Juan mora isolado no pequeno povoado de pescadores de Palmar de Ocoa, onde trabalha como caseiro na propriedade de uma família endinheirada da capital. Sua rotina pacata será interrompida pela chegada sem aviso do filho do dono e seus amigos. No transcurso do fim de semana, Juan terá de tomar decisões que irão afetar o resto da sua vida.

Crítica

Os cenários paradisíacos da República Dominicana enchem a tela de beleza em O Homem que Cuida. O mar de cor magnífica, a suntuosidade das casas de veraneio na beira da praia, tudo está ali disposto para mostrar que os espaços privilegiados abrigam condutas espúrias, especialmente as da classe mais abastada em relação aos personagens periféricos do longa-metragem. O protagonista é Juan (Héctor Aníbal), caseiro que corta um dobrado para cuidar da propriedade opulenta do homem a quem chama de “Don” no telefone com flagrante subserviência. O problema do filme de Alejandro Andújar não é exatamente a falta do que falar, ou mesmo a irrelevância dos alvos em que mira, mas a forma absolutamente desajeitada de engendrar os fios da trama em função da crítica aspirada. Não são raras as intervenções de coadjuvantes mal posicionados no enquadramento, sem contar as interpretações pífias de praticamente todo o elenco. Julietta Rodriguez, como Karen, é a “menos pior” nesse quesito.

Em O Homem que Cuida a precariedade salta aos olhos. Do roteiro à encenação, falta pulso firme para evitar momentos constrangedores, como a reação exagerada da mulher solicitada a retirar-se de uma propriedade privada. Se tal comportamento viesse carregado da indignação por conta do deque particular estar num local, em princípio, público, ele seria justificado. Infelizmente não é o que acontece.  Karen, a enfezada que sai em desabalada carreira quando repreendida, volta na companhia de Rich (Yasser Michelén), de longe o sujeito mais patético do filme. Todas as atitudes desse filhinho-de-papai estereotipado são para contrapor a idoneidade de Juan, empregado que obedece a todas as ordens, até as mais absurdas, sem pestanejar. Determinadas sequências são absurdas, como a mudança repentina – e passageira – de atitude de Karen após o primeiro banho de piscina. Ela não se define como vítima daquele entorno que deflagra o abismo entre os estratos sociais, tampouco como mau caráter.

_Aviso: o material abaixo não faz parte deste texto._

/-- A loop record in its ranges: the bound of R23 on I, the setpoint within R31, the manual output within the limits, the
demand as R25 says of each reported mode, the ramp within R37. -/
structure Loop.InRange (l : Loop) : Prop where
  cfg : l.cfg.InRange
  integ : -1000000 ≤ l.integ ∧ l.integ ≤ 1000000
  sp : 0 ≤ l.sp ∧ l.sp ≤ l.cfg.maxSetpoint
  ramp : -1000 ≤ l.ramp ∧ l.ramp ≤ 1000
  manOut : l.cfg.satLow ≤ l.manOut ∧ l.manOut ≤ l.cfg.satHigh
  heating : l.latch = false → l.mode = .auto ∨ l.mode = .manual →
    l.cfg.satLow ≤ l.demand ∧ l.demand ≤ l.cfg.satHigh
  latched : l.latch = true → l.demand = 0
  resting : l.mode ≠ .auto → l.mode ≠ .manual → l.demand = 0

/-- R23, R25, R34: every loop is in its ranges, and loops 6 to 15 are never inhibited. -/
structure LoopsInRange (p : Part) : Prop where
  record : ∀ n, (p.loops.get n).InRange
  inhibit : ∀ n : Fin 16, 6 ≤ n.val → (p.loops.get n).inhibit = false

/-- R44, R46, R47, R50, R51: the grants keep to the applied budget, the totals are the sums, the requested budget and
REDUCED_ACK follow the filtered line, and the wash tank and the booster are SANITISE. -/
structure BudgetKept (p : Part) : Prop where
  delivered : ∀ n, (p.feeder.heaters.get n).delivered ≤ (p.feeder.heaters.get n).assigned
  granted : p.feeder.grantedTotal = ((List.finRange 16).map fun n => (p.feeder.heaters.get n).assigned).sum
  total : p.feeder.deliveredTotal = ((List.finRange 16).map fun n => (p.feeder.heaters.get n).delivered).sum
  within : p.feeder.grantedTotal ≤ p.feeder.applied
  requested : p.feeder.requested = if p.asserted .feederReduce then p.feeder.reduced else p.feeder.limit
  ack : p.feeder.reducedAck = true ↔ p.asserted .feederReduce = true ∧ p.feeder.applied = p.feeder.reduced
  sanitise : (p.feeder.heaters.get 14).cls = .sanitise ∧ (p.feeder.heaters.get 15).cls = .sanitise

/-- The plates of a kind on the racks of the tunnel queue. -/
def Dish.plates (kind : Fin 4) (d : Dish) : Nat :=
  (d.queue.map fun r => if r.kind = some kind then r.count else 0).sum

/-- R84, R87: the locations of each kind sum to its total, the tunnel count is what the racks hold, and no cabinet holds
more than its capacity or more than 8 batches, or an empty batch. -/
structure PlatesKept (p : Part) : Prop where
  sum : ∀ kind, (p.stock.get kind).soiled + (p.stock.get kind).tunnel + (p.stock.get kind).clean +
    (p.stock.get kind).issued + p.heldOfKind kind = (p.stock.get kind).total
  tunnel : ∀ kind, (p.stock.get kind).tunnel = p.dish.plates kind
  total : ∀ kind, (p.stock.get kind).total ≤ 65535
  capacity : ∀ n, (p.cabinets.get n).held ≤ (p.cabinets.get n).capacity
  batches : ∀ n, (p.cabinets.get n).batches.length ≤ 8
  nonempty : ∀ n, ∀ b ∈ (p.cabinets.get n).batches, 1 ≤ b.count

/-- R103, R107, R111 to R113, R116, R49: the lengths of the lists, the conveyor, gate and valve as their terms say, and
heater 15 locked exactly while the valve is open. -/
structure TunnelKept (p : Part) : Prop where
  queue : p.dish.queue.length ≤ 12
  ring : p.dish.ring.length ≤ 64
  declared : p.dish.declared.length ≤ 8
  conveyor : p.dish.conveyor = true ↔ p.dish.state = .running
  gate : p.dish.gateOpen = p.gateTerms
  valve : p.dish.valveOpen = p.dish.valveTerms
  lock : (p.feeder.heaters.get 15).locked = p.dish.valveOpen
  reasons : p.dish.state = .held ↔ p.dish.reasons.isEmpty = false
  zones : p.dish.cfg.washStart < p.dish.cfg.washEnd ∧ p.dish.cfg.rinseStart < p.dish.cfg.rinseEnd
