-- ==== Sys2Proof/Certificates/Slice0/Obligations.lean ====
section
/-!
DEFINITION. The statements for the provers. Each is a proposition over the model's own `exec` and `step`; the rules of
spec/ that each follows are named in its docstring.
-/

open Sys2Proof Sys2Proof.Machine

/-! ## The machine -/

/-- A step takes the command at the front of the queue and runs it on the state with the queue's rest; with no command
waiting the block idles (log entry 8). -/
def Obligations.StepRunsFrontCommand : Prop :=
  (∀ (c : Instr) (rest : List Instr) (s : State), s.pending = c :: rest → step s = exec c { s with pending := rest }) ∧
  ∀ s : State, s.pending = [] → step s = .next s

/-- POWER_ON puts every field at its power-on value, from any state: the raw levels of the lines stay as they are
found, and so does the sender's queue (log entries 14, 15 and 28). No wave stands as just closed (log entry 41). The
state after reset holds the same values. -/
def Obligations.PowerOnSetsEveryField : Prop :=
  (∀ s : State, ∃ t, exec .powerOn s = .next t ∧ t.pending = s.pending ∧ AtPowerOn t.part ∧
    ∀ i, (t.part.interlock.lines.get i).raw = (s.part.interlock.lines.get i).raw) ∧
  AtPowerOn State.reset.part ∧ State.reset.pending = []

/-- The state after reset meets every invariant that the statements below say each step keeps. -/
def Obligations.ResetMeetsEveryInvariant : Prop :=
  LoopsInRange State.reset.part ∧ BudgetKept State.reset.part ∧ PlatesKept State.reset.part ∧
  TunnelKept State.reset.part ∧ TripHeld State.reset.part ∧ OvensKept State.reset.part ∧
  WavesApart State.reset.part ∧ EventKindsReturned State.reset.part ∧ PagesKept State.reset.pager ∧
  LinkKept State.reset.link

/-- A request row does what its owning block does with the request, and the reply is built under the request's kind and
tag. The row is taken whatever the receive buffers hold, and its reply holds none: the model's choice (log entry 4).
-/
def Obligations.RequestsRunTheirOwningRule : Prop :=
  ∀ (c : Instr) (s : State) (f : RequestFrame), encodeRequest c = some f →
    exec c s = .next (s.answer f.kind f.tag (performRequest c s.part))

/-- "A refused request changes nothing" but the reply that it gets (R188): an UNKNOWN or LENGTH frame and every
request that its owning block refuses; but for STALE, the reply carries no field. -/
def Obligations.RefusedRequestsChangeNothing : Prop :=
  ∀ (f : Frame) (p q : Part) (a : Answer), performFrame f p = (q, a) → a.status.taken = false →
    q = p ∧ (a.status ≠ .stale → a.pieces = [])

/-- Every well-formed request goes onto the wire and comes back from the decoder as itself, with every operand. -/
def Obligations.RequestsDecodeToThemselves : Prop :=
  ∀ c : Instr, c.wellFormed = true → ∀ f : RequestFrame, encodeRequest c = some f →
    decodeRequest f.kind f.tag f.payload = .request c ∧ f.payload.length ≤ 240

/-! ## What triggers and terminal outcomes make of the page queue (R159 to R162)

Each proposition relates the pager controller before, `g`, with the one after, `h`, while the radio port is busy. -/

/-- The page id after a counter, ids that pages hold passed over (R159). -/
def Sys2Proof.Machine.nextFree (held : List Half) (counter id : Half) : Prop :=
  ∃ k, k ≤ held.length ∧ id = counter + 1 + BitVec.ofNat 16 k ∧ id ∉ held ∧
    ∀ j, j < k → counter + 1 + BitVec.ofNat 16 j ∈ held

/-- A page as it is created: QUEUED, nothing tried, every mark clear (R160). -/
def Sys2Proof.Machine.newPage (id : Half) (source : Source) (group : Fin 8) (priority : Fin 4) (code : Byte)
    (param : Half) : Page :=
  { id, source, group, current := group, priority, code, param, state := .queued, attempts := 0, tried := [],
    target := none, broadcast := false, escalated := false, deadline := none, declineMark := false, cancelMark := false,
    latch := none }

O único que “se salva”, pois praticamente canonizado, é efetivamente Juan. Alejandro Andújar estofa a trajetória desse protagonista com um sem número de infortúnios para valorizar ainda mais a sua tenacidade diante das humilhações. As interações com a ex-exposa, grávida de outro homem, são apenas outro tijolo na construção de uma índole ilibada, sem a qual não haveria, ao menos, um contrapeso tão marcado. O Homem que Cuida chega a ser risível nas tentativas de encarar Rich, o filho do patrão, ferinamente. O problema pode ser dividido igualmente entre as debilidades da encenação e o desempenho praticamente amador do elenco. Yasser Michelén não consegue camuflar a falta de talento ao conceber uma figura propositalmente arquetípica. Suas caras e bocas são insuficientes para criar, sequer, uma relação de repulsa ao comportamento covarde e sintomático. A masturbação à luz da lua é um dos instantes em que percebemos, porém, a esfera conceitual como o maior problema.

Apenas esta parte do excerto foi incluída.